Linear models were used to conduct correlation analysis on the mechanical properties of the boards, chemical components, and proportion of WP in various size classes. Additional statistical analyses were conducted to examine the effects of degradation duration and tree species on board mechanical properties. Analysis of variance (ANOVA) and all-pairwise comparisons tests (Tukey HSD) were conducted to investigate the variance within and between groups and to determine statistically homogenous groups.
Results and discussion
Mechanical properties of the boards
Figure 1 shows the results of the MOR test. The MOR values of both Q. acutissima and Q. serrata control boards (Q. acutissima: 3.0 N/mm2 and Q. serrata: 3.2 N/mm2) were much lower than the MOR of boards made from logs degraded for ≥ 14 months. A gradual increase in MOR with degradation duration was observed. The highest MOR values were obtained from 38-month samples (Q. acutissima: 8.5 N/mm2 and Q. serrata: 8.4 N/mm2). MOR of boards made from logs degraded for 50 months (Q. acutissima: 6.0 N/mm2 and Q. serrata: 6.4 N/mm2) was lower than 26-month and 38-month samples. The ANOVA test indicated that degradation duration had the greatest influence on MOR (p < 0.0001), while tree species did not have a statistically significant effect on MOR (p = 0.8006). The Tukey HSD test indicated that boards made from logs degraded for ≥ 26 months were statistically distinct from the control boards.

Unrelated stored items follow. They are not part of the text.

-- ==== Sys2Proof/Machine/Crc.lean ====
section
/-!
DEFINITION. The check-value units: input blocks and the launch check, output records and the alive
stamp, contexts (R414-R430), and launches as the host adds them (R231).
-/
namespace Sys2Proof.Machine

/-! ### Units, windows, slots (R414-R419) -/

/-- Bytes of a slot. -/
def State.slotBytes (s : State) (u : Nat) : Nat := s.getF (uSlotBytes u)

/-- Whether an enabled unit of a direction covers an HBM address. -/
def State.unitCovers (s : State) (dir : Nat) (a u : Nat) : Bool :=
  s.onF (uEn u) && s.getF (uDir u) == dir && decide (s.getF (uBase u) ≤ a) &&
    decide (a < s.getF (uBase u) + (s.getF (uSlots u) + 1) * s.slotBytes u)

/-- The unit that sees a write: the lowest-numbered enabled one of the write's direction (R414). -/
def State.unitFor (s : State) (dir a : Nat) : Option Nat := (List.range 8).find? (s.unitCovers dir a)

/-- Slot and offset within it of an address in a unit's window. -/
def State.slotOf (s : State) (u a : Nat) : Nat × Nat :=
  ((a - s.getF (uBase u)) / s.slotBytes u, (a - s.getF (uBase u)) % s.slotBytes u)

/-- RUNNING of a slot as a word. -/
def State.running64 (s : State) (u k : Nat) : W64 := BitVec.ofNat 64 (s.getF (uRunning u k))

/-- A slot returns to EMPTY. -/
def State.emptySlot (u k : Nat) (s : State) : State :=
  (s.setF (uRunning u k) 0 |>.setF (uFilled u k) 0 |>.setF (uSlotState u k) 0 |>.setF (uDamaged u k) 0).modUnit u fun t =>
    { t with records := t.records.filter (fun e => e.1 != k), early := t.early.filter (fun e => e.1 != k) }

/-- POLY of a unit. -/
def State.unitPoly (s : State) (u : Nat) : W64 := BitVec.ofNat 64 (s.getF (uPoly u))

/-- RUNNING of a fill that begins: INIT through `n` zero bytes (R419). -/
def State.startRunning (s : State) (u n : Nat) : W64 :=
  let w := s.getF (uWidth u)
  crcZeros w (s.unitPoly u) n (BitVec.ofNat 64 (s.getF (uInit u)) &&& crcMask w)

/-- What the bytes `bs` at offset `o` of `n` covered bytes contribute to RUNNING (R416, R419). -/
def State.contribution (s : State) (u n o : Nat) (bs : List Byte) : W64 :=
  let w := s.getF (uWidth u)
  let d := bs.take (n - o)
  crcZeros w (s.unitPoly u) (n - o - d.length) (crcReg w (s.unitPoly u) (s.onF (uRefIn u)) 0 d)

/-- A unit counts one 64-byte unit of a block of `total` units whose first `n` bytes the CRC covers (R416, R417, R419,
R421). -/
def State.countUnit (u k o : Nat) (bs : List Byte) (bad : Bool) (n total : Nat) (s : State) : State :=
  let s := if s.getF (uSlotState u k) = 0 then s.setF (uRunning u k) (s.startRunning u n).toNat else s
  let s := s.setF (uRunning u k) (s.running64 u k ^^^ s.contribution u n o bs).toNat
  let s := if bad then s.setF (uDamaged u k) 1 else s
  let f := s.getF (uFilled u k) + 1
  s.setF (uFilled u k) f |>.setF (uSlotState u k) (if f < total then 1 else 2)

/-! ### Input units: the launch check (R420-R424) -/

/-- Status codes of R422. -/
def stGood : Nat := 0

/-- BLOCK_BYTES. -/
def State.blockBytes (s : State) (u : Nat) : Nat := s.getF (uBlockBytes u)

/-- HBM address of the block in a slot. -/
def State.slotBase (s : State) (u k : Nat) : Nat := s.getF (uBase u) + k * s.slotBytes u

/-- Whether a complete block's check value differs from what RUNNING gives (R420). -/
def State.mismatch (s : State) (u k : Nat) : Bool :=
  let v := crcFinal (s.getF (uWidth u)) (s.onF (uRefOut u)) (BitVec.ofNat 64 (s.getF (uXor u))) (s.running64 u k)
  leNat (s.hbm.load (s.slotBase u k + s.blockBytes u - 8) 8) != v.toNat

/-- A slot that becomes COMPLETE: the unit evaluates the CRC, and has the alive counter that passed (R420, R421; log 112). -/
def State.evaluate (u k : Nat) (s : State) : State :=
  let alive := leNat (s.hbm.load (s.slotBase u k + s.getF (uAliveOff u)) 2)
  let x := (s.mismatch u k, alive)
  s.modUnit u fun t => { t with seen := tblPut (fun _ => (false, 0)) k x t.seen }

/-- What a unit made of the block that the next launch checks: whether its check value differs, and its alive counter. -/
def State.seenBlock (s : State) (u : Nat) : Bool × Nat := tblGet (fun _ => (false, 0)) (s.unit u).seen (s.getF (uNextSlot u))

/-- The block's alive counter. -/
def State.blockAlive (s : State) (u : Nat) : Nat := (s.seenBlock u).2

/-- The launch check (R422). -/
def State.blockStatus (s : State) (u : Nat) : Nat :=
  let k := s.getF (uNextSlot u)
  let next := s.getF (uNext u)
  if s.getF (uSlotState u k) ≠ 2 then 4
  else if s.onF (uDamaged u k) then 5
  else if s.onF (uCrcEn u) && (s.seenBlock u).1 then 3
  else if s.onF (uAliveEn u) && s.blockAlive u == (next + 65535) % 65536 then 1
  else if s.onF (uAliveEn u) && s.blockAlive u != next then 2
  else 0

/-- A launch checks the slot NEXT_SLOT: RESULT, LAST, BLOCKS, and STALE for a block that is not GOOD (R422, R423). -/
def State.checkBlock (u : Nat) (s : State) : State × Nat :=
  let k := s.getF (uNextSlot u)
  let st := s.blockStatus u
  let s := (s.setF (uResult u k) st).incF (uBlocks u) 1
  let s := if st ≤ 2 then s.setF (uLast u) (s.blockAlive u) else s
  (if st = 0 then s else (s.incF (uStale u) 1).event 12, st)

/-- A launch of a unit is forwarded (R423). -/
def State.forwardBlock (u st : Nat) (s : State) : State :=
  let stale := if s.onF (uStaleSet u) then some (s.getF (uStaleCtr u), if st = 0 then 0 else 1) else none
  let next := if st ≤ 2 then s.blockAlive u + 1 else s.getF (uNext u) + 1
  let k := s.getF (uNextSlot u)
  (s.forwardLaunch ⟨s.getF (uHc u), 1, stale⟩).setF (uNext u) (next % 65536) |>.emptySlot u k
    |>.setF (uNextSlot u) ((k + 1) % (s.getF (uSlots u) + 1))

/-- The partition that a unit's launches go to. -/
def State.unitPart (s : State) (u : Nat) : Nat := s.getF (hcPart (s.getF (uHc u)))

/-- Launches in hand are checked in order and forwarded, until one is held (R423, R424). -/
def State.runLaunches (u : Nat) : Nat → State → State
  | 0, s => s
  | n + 1, s =>
    if s.getF (uHeld u) = 0 then s
    else
      let open_ := s.getF (uSlotState u (s.getF (uNextSlot u))) != 2
      let (s, st) := s.checkBlock u
      if st ≠ 0 ∧ s.onF (uHold u) then s.modUnit u fun t => { t with heldOpen := open_ }
      else State.runLaunches u n ((s.forwardBlock u st).setF (uHeld u) (s.getF (uHeld u) - 1))

/-- `runLaunches` over all of them; a partition in reset leaves them held (R424). -/
def State.runHeld (u : Nat) (s : State) : State :=
  if s.getF (ppState (s.unitPart u)) = 3 then s else State.runLaunches u (s.getF (uHeld u)) s

/-- The partition's reset completes: the held launch is forwarded as R423 states for the status of its block, and later ones
are checked in order (R424). -/
def State.forwardHeld (u : Nat) (s : State) : State :=
  if s.getF (uHeld u) = 0 then s
  else
    let st := s.blockStatus u
    (((s.setF (uResult u (s.getF (uNextSlot u))) st).forwardBlock u st).setF (uHeld u) (s.getF (uHeld u) - 1)).runHeld u

/-- A host ADD of n to a launch counter with an input unit: n single launches, behind those held (R422, R424). -/
def State.unitLaunches (u n : Nat) (s : State) : State :=
  let held := s.getF (uHeld u)
  let s := s.setF (uHeld u) (satAdd 16 held n)
  if held = 0 then State.runLaunches u (s.getF (uHeld u)) s else s

/-- The input unit bound to a launch counter (R422). -/
def State.inputUnit (s : State) (h : Nat) : Option Nat :=
  (List.range 8).find? fun u => s.onF (uEn u) && !s.onF (uDir u) && s.getF (uHc u) == h

/-- A host ADD to a launch counter (R231, R422). -/
def State.hostLaunch (h n : Nat) (s : State) : State :=
  match s.inputUnit h with
  | some u => s.unitLaunches u n
  | none => s.forwardLaunch { h := h, n := n }

/-- A host write reaches one 64-byte unit of HBM in an input window; `whole` says it covers all of it (R416, R417, R420,
R421, R424). The bytes are those the unit holds after the write. -/
def State.inputWrite (a : Nat) (whole poison : Bool) (s : State) : State :=
  match s.unitFor 0 a with
  | none => s
  | some u =>
    let (k, o) := s.slotOf u a
    let n := s.blockBytes u
    if n ≤ o then s
    else if s.getF (uSlotState u k) = 2 then s.setF (uDamaged u k) 1
    else
      let s := s.countUnit u k o (s.hbm.load a 64) (poison || !whole) (n - 8) (n / 64)
      let s := if s.getF (uSlotState u k) = 2 then s.evaluate u k else s
      if s.getF (uSlotState u k) = 2 ∧ k = s.getF (uNextSlot u) ∧ s.getF (uHeld u) ≠ 0 ∧ (s.unit u).heldOpen then
        s.runHeld u
      else s

/-- REFILL empties an input slot (R424). -/
def crcRefillOp (u k : Nat) (s : State) : State :=
  s.hostAct true (0x00300038 + 0x100 * u) fun s =>
    if s.onF (uDir u) then s
    else
      let s := s.emptySlot u k
      if k = s.getF (uNextSlot u) then s.modUnit u fun t => { t with heldOpen := true } else s

/-- CRC_REFILL (R424). -/
def execCrcRefill (u slot : Nat) (s : State) : Host.Outcome State Fault Refusal :=
  guarded (decide (u < 8) && decide (slot < 4)) s (crcRefillOp u slot s)

/-- RELEASE forwards the held launch as for a block that is not GOOD; later ones follow. While the partition resets the launch
stays held, and goes once the reset completes (R424). -/
def crcReleaseOp (u : Nat) (s : State) : State :=
  s.hostAct true (0x00300038 + 0x100 * u) fun s =>
    if s.getF (uHeld u) = 0 ∨ s.getF (ppState (s.unitPart u)) = 3 then s
    else
      let st := s.getF (uResult u (s.getF (uNextSlot u)))
      ((s.forwardBlock u st).setF (uHeld u) (s.getF (uHeld u) - 1)).runHeld u

/-- CRC_RELEASE (R424). -/
def execCrcRelease (u : Nat) (s : State) : Host.Outcome State Fault Refusal := guarded (decide (u < 8)) s (crcReleaseOp u s)

/-- DROP discards the held launch and empties its slot; the next held launch checks the same slot (R424). -/
def crcDropOp (u : Nat) (s : State) : State :=
  s.hostAct true (0x00300038 + 0x100 * u) fun s =>
    if s.getF (uHeld u) = 0 then s
    else
      ((s.emptySlot u (s.getF (uNextSlot u))).incF (uDrops u) 1 |>.setF (uHeld u) (s.getF (uHeld u) - 1)).runHeld u

/-- CRC_DROP (R424). -/
def execCrcDrop (u : Nat) (s : State) : Host.Outcome State Fault Refusal := guarded (decide (u < 8)) s (crcDropOp u s)

/-! ### Output units (R425, R426) -/

/-- The length and stamp of the record that fills a slot, once its header has passed. -/
def State.recordOf (s : State) (u k : Nat) : Option (Nat × Nat) :=
  ((s.unit u).records.find? fun e => e.1 == k).map (·.2)

/-- A unit of a record whose length is known. -/
def State.recordUnit (u k o n : Nat) (bs : List Byte) (bad : Bool) (s : State) : State :=
  if n ≤ o then s else s.countUnit u k o bs bad n (ceilDiv n 64)

/-- The header of a record passes: its length is read, NEXT is stamped, and units that came before it are counted
(R425). Answers the unit as it is stored. -/
def State.recordHeader (u k : Nat) (bs : List Byte) (bad : Bool) (s : State) : State × List Byte :=
  let n := min (leNat ((bs.drop 8).take 4)) (s.slotBytes u)
  let alive := s.getF (uNext u)
  let stored := if s.onF (uAliveEn u) then bs.take 6 ++ natLe 2 alive ++ bs.drop 8 else bs
  let early := (s.unit u).early.filter fun e => e.1 == k
  let s := if s.onF (uAliveEn u) then s.setF (uLast u) alive else s
  let s := s.modUnit u fun t =>
    { t with records := t.records.filter (fun e => e.1 != k) ++ [(k, n, alive)], early := t.early.filter fun e => e.1 != k }
  let s := s.recordUnit u k 0 n stored bad
  (forAll early (fun e t => t.recordUnit u k e.2.1 n e.2.2.1 e.2.2.2) s, stored)

/-- A pattern write of one 64-byte unit is snooped; answers it as it is stored (R414, R416, R417, R425). -/
def State.outputWrite (a : Nat) (bs : List Byte) (poison : Bool) (s : State) : State × List Byte :=
  match s.unitFor 1 a with
  | none => (s, bs)
  | some u =>
    let (k, o) := s.slotOf u a
    if o = 0 then s.recordHeader u k bs poison
    else
      match s.recordOf u k with
      | some (n, _) => (s.recordUnit u k o n bs poison, bs)
      | none => (s.modUnit u fun t => { t with early := t.early ++ [(k, o, bs, poison)] }, bs)

/-- The next pattern ADD to an output unit's counter closes the earliest record and writes its log entry (R426). -/
def State.closeRecord (u : Nat) (s : State) : State :=
  match (s.unit u).records with
  | [] => s
  | (k, n, alive) :: _ =>
    let st := if s.getF (uFilled u k) < ceilDiv n 64 then 4 else if s.onF (uDamaged u k) then 5 else 0
    let v := if s.onF (uCrcEn u) then
        crcFinal (s.getF (uWidth u)) (s.onF (uRefOut u)) (BitVec.ofNat 64 (s.getF (uXor u))) (s.running64 u k)
      else 0
    let e := 8 * u + alive % 8
    let s := s.setF (uLogValue u (e % 8)) v.toNat |>.setF (uLogAlive u (e % 8)) alive |>.setF (uLogStatus u (e % 8)) st
      |>.setF (uLogValid u (e % 8)) 1
    (s.emptySlot u k).setF (uNext u) ((s.getF (uNext u) + 1) % 65536) |>.incF (uBlocks u) 1

/-- Every output unit bound to a results counter closes a record (R426). -/
def State.closeRecords (h : Nat) (s : State) : State :=
  forAll (List.range 8) (fun u t =>
    if t.onF (uEn u) && t.onF (uDir u) && t.getF (uHc u) == h then t.closeRecord u else t) s

/-! ### Contexts (R418, R422, R427) -/

/-- Whether EN = 1 takes effect with the configuration as it stands (R418, R422). -/
def State.crcMayEnable (s : State) (u : Nat) : Bool :=
  s.getF (uPoly u) % 2 == 1 && decide (8 ≤ s.getF (uWidth u)) && decide (s.getF (uWidth u) ≤ 64) &&
    (s.onF (uDir u) || s.onF (hcForward (s.getF (uHc u))))

/-- STATE of a restored input slot follows its FILLED (R421, R427). -/
def State.resumeSlot (u k : Nat) (s : State) : State :=
  let f := s.getF (uFilled u k)
  if s.onF (uDir u) then s.setF (uSlotState u k) 0
  else if f = 0 then s.setF (uSlotState u k) 0
  else if f < s.blockBytes u / 64 then s.setF (uSlotState u k) 1
  else (s.setF (uSlotState u k) 2).evaluate u k

/-- Whether a field of a unit's registers is EN. -/
def isEn (u : Nat) (f : Fld) : Bool := f == uEn u

/-- A host write to a unit's context: all of it while EN is 0, EN alone while it is 1 (R427). -/
def State.crcWrite (u o size : Nat) (v : W64) (s : State) : State :=
  let fs := accessFields bar0Map o size
  let en := fs.filter fun f => isEn u f.1
  let was := s.onF (uEn u)
  let s := if was then s else
    let t := s.plainWrite (fs.filter fun f => !isEn u f.1) o v
    if 0x00300048 + 0x100 * u ≤ o + size ∧ o < 0x00300080 + 0x100 * u then forAll (List.range 4) (State.resumeSlot u) t else t
  match en with
  | [] => s
  | f :: _ =>
    if writtenBits o v f.1 = 0 then s.setF (uEn u) 0
    else if was || s.crcMayEnable u then s.setF (uEn u) 1
    else s

/-- CRC_CONFIG_WRITE (R427): offsets +0x00 to +0x7F apart from the WO fields of CRC_CTL, which have rows of their own. -/
def crcConfigWriteOp (u o size : Nat) (v : W64) (s : State) : State :=
  let a := 0x00300000 + 0x100 * u + o
  s.hostAct true a fun s =>
    if !accessSized a size then s.ignored 0x02 false true a
    else if !accessMapped bar0Map a size then s.ignored 0x01 false true a
    else s.crcWrite u a size v

/-- CRC_CONFIG_WRITE (R427). -/
def execCrcConfigWrite (u off size : Nat) (v : W64) (s : State) : Host.Outcome State Fault Refusal :=
  guarded (decide (u < 8) && decide (off < 0x100)) s (crcConfigWriteOp u off size v s)

/-- Clearing at a pour: units disabled, slots EMPTY, held launches discarded; NEXT and the log stay (R428). -/
def State.clearUnit (u : Nat) (s : State) : State :=
  let s := (s.setF (uEn u) 0).incF (uDrops u) (s.getF (uHeld u))
  (forAll (List.range 4) (State.emptySlot u) (s.setF (uHeld u) 0)).modUnit u fun _ => {}

end Sys2Proof.Machine
end

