/-- Whether what training found names links of the part, and identity frames with fields of their widths (R389, R390). -/
def foundOk (found : List LinkFound) : Bool :=
  found.all fun f => decide (f.link < 48) && decide (f.neighbour < 4096) && decide (f.topology < 4) && decide (f.dimX < 4096) &&
    decide (f.dimY < 4096) && decide (f.dimZ < 4096)

/-- RETRAIN (R389). -/
def execRetrain (found : List LinkFound) (s : State) : Host.Outcome State Fault Refusal :=
  guarded (foundOk found) s (retrainOp found s)

/-- What training finds on link `n` when no command says it: free (R389; log 108). -/
def State.freeFound (s : State) (n : Nat) : LinkFound :=
  let x := Config.freeBits (s.free + n)
  ⟨n, match bitsOf x 0 2 with
    | 0 => .down
    | 1 => .pair01
    | 2 => .pair23
    | _ => .four, bitsOf x 2 12, bitsOf x 14 2, bitsOf x 16 12, bitsOf x 28 12, bitsOf x 40 12⟩

/-- RETRAIN written 1 by a write that says nothing of what training finds (R389; log 108). -/
def State.retrainFree (s : State) : State :=
  { s with free := s.free + 48 }.retrain ((List.range 48).map s.freeFound)

end Sys2Proof.Machine
end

Figure 2 shows the results of the IB test. The lowest and highest values were obtained from boards made from logs degraded for 2 months (Q. acutissima: 0.18 N/mm2 and Q. serrata: 0.36 N/mm2) and 26 months (Q. acutissima: 1.01 N/mm2 and Q. serrata: 0.98 N/mm2), respectively. The ANOVA test indicated that degradation duration and tree species had a statistically significant effect on IB (p for degradation duration and tree species were < 0.0001 and 0.0031, respectively). The Tukey HSD test indicated that boards made from logs degraded for 26–38 months were statistically distinct from the control boards.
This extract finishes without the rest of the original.